**WHAT IS BEING ASKED:** The response must be made up of the lines in the entries below that contain "accKeep".

Collected data:
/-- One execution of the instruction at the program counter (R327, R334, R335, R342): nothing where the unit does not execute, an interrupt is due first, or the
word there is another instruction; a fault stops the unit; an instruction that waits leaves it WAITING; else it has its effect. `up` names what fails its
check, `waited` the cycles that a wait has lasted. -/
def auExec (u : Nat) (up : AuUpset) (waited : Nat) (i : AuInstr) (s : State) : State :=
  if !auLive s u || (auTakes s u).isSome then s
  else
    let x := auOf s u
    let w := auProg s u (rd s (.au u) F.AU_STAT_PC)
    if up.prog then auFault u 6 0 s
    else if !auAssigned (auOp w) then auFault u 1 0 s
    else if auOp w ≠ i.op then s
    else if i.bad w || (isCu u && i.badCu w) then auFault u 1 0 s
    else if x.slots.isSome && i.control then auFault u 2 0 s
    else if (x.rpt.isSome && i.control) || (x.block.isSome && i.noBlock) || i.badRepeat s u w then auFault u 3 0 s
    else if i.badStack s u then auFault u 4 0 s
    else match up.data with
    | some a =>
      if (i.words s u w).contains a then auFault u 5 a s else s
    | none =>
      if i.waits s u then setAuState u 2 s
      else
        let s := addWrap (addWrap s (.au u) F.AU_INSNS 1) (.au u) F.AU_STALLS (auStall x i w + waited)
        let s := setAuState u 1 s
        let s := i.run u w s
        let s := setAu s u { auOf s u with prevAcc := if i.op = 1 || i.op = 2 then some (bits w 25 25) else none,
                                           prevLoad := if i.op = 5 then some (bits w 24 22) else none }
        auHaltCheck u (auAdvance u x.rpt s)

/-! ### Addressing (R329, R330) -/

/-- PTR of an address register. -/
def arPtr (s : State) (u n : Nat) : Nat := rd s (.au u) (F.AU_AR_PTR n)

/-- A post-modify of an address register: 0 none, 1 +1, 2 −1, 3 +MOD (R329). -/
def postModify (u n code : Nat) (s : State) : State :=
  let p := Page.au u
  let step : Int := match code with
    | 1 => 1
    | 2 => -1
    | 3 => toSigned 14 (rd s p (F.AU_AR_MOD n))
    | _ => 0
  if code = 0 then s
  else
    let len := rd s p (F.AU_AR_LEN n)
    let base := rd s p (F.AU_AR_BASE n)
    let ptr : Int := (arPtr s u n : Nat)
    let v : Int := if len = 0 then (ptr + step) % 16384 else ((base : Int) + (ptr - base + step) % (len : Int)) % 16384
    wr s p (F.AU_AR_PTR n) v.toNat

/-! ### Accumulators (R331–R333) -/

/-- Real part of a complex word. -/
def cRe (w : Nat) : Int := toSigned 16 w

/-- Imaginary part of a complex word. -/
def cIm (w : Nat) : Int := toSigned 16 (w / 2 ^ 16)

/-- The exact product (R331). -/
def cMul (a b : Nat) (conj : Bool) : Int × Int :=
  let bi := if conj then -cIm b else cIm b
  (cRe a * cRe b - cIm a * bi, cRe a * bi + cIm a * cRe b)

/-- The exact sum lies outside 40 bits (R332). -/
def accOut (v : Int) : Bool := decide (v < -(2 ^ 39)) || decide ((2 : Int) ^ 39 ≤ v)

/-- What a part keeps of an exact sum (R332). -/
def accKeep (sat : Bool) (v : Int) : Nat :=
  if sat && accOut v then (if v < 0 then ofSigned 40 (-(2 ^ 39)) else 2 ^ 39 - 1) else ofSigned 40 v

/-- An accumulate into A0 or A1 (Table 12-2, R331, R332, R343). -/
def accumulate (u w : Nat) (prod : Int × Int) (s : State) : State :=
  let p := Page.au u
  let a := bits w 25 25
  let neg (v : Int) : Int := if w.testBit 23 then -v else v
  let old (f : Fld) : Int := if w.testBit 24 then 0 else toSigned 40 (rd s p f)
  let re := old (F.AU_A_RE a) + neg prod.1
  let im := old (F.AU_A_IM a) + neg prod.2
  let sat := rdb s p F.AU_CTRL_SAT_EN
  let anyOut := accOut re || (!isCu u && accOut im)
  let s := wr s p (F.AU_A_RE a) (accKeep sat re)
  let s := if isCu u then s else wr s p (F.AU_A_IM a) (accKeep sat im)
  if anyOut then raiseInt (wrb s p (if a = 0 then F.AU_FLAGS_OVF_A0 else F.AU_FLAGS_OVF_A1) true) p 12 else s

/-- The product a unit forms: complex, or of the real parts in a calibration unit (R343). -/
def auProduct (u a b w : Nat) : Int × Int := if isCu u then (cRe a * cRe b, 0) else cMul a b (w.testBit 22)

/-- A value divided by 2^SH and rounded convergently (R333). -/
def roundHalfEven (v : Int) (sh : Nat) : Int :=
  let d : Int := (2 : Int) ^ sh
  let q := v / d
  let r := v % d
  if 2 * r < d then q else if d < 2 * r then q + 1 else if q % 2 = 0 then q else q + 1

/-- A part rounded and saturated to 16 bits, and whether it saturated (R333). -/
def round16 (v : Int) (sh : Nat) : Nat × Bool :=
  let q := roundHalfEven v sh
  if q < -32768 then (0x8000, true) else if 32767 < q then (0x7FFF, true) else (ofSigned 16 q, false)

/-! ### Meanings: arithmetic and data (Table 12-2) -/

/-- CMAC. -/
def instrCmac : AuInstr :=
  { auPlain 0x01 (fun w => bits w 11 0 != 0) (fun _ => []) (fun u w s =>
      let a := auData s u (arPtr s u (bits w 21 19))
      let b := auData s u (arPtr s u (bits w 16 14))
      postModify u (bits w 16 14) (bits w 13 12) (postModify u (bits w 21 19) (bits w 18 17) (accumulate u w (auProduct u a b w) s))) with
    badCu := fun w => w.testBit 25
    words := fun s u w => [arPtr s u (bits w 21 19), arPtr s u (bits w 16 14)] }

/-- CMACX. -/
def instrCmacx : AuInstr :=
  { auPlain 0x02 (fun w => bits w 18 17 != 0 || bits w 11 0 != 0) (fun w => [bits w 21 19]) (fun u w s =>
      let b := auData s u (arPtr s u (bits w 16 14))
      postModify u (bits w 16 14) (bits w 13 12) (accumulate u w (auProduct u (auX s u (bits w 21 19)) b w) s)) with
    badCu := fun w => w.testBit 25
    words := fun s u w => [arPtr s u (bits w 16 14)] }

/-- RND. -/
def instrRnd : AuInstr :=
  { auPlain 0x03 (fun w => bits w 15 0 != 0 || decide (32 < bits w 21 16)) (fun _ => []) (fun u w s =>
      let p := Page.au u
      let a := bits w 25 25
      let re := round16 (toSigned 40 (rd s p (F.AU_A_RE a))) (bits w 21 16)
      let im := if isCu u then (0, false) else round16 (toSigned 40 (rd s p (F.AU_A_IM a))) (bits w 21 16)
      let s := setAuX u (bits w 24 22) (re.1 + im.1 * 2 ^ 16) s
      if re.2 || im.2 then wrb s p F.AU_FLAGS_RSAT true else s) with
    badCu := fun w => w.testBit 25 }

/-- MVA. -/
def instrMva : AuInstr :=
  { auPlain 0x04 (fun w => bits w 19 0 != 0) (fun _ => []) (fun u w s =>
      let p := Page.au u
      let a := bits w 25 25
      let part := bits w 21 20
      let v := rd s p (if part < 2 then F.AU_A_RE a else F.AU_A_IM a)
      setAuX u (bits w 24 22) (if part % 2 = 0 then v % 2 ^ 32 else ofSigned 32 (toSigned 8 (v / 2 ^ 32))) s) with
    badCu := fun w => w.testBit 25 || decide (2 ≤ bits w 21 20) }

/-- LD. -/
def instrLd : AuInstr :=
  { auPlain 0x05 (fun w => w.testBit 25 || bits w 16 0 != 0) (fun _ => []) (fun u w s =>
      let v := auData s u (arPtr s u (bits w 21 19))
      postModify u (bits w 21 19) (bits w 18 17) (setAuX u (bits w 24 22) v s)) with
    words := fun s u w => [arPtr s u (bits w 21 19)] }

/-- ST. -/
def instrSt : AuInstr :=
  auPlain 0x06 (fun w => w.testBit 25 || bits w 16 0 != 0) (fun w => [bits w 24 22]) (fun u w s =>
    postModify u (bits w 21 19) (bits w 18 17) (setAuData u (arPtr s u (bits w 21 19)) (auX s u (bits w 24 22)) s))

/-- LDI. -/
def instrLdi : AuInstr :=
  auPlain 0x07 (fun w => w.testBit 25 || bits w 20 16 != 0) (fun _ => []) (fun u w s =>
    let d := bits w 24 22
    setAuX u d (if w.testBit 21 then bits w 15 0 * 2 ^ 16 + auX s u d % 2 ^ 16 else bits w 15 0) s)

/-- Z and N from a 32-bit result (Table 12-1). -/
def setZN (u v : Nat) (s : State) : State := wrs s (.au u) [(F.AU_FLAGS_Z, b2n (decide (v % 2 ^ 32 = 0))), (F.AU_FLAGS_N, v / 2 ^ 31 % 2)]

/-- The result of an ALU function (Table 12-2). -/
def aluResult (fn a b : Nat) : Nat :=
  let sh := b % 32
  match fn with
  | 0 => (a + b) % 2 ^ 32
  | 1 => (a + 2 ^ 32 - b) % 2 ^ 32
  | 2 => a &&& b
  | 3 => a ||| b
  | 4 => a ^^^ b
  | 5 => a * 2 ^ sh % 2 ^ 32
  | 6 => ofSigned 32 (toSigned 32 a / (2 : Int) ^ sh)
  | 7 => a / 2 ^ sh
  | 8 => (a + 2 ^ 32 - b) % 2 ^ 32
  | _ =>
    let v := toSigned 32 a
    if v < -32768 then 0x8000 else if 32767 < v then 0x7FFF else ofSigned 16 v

**RESULT OF THIS TASK:**
def accKeep (sat : Bool) (v : Int) : Nat :=
  let s := wr s p (F.AU_A_RE a) (accKeep sat re)
  let s := if isCu u then s else wr s p (F.AU_A_IM a) (accKeep sat im)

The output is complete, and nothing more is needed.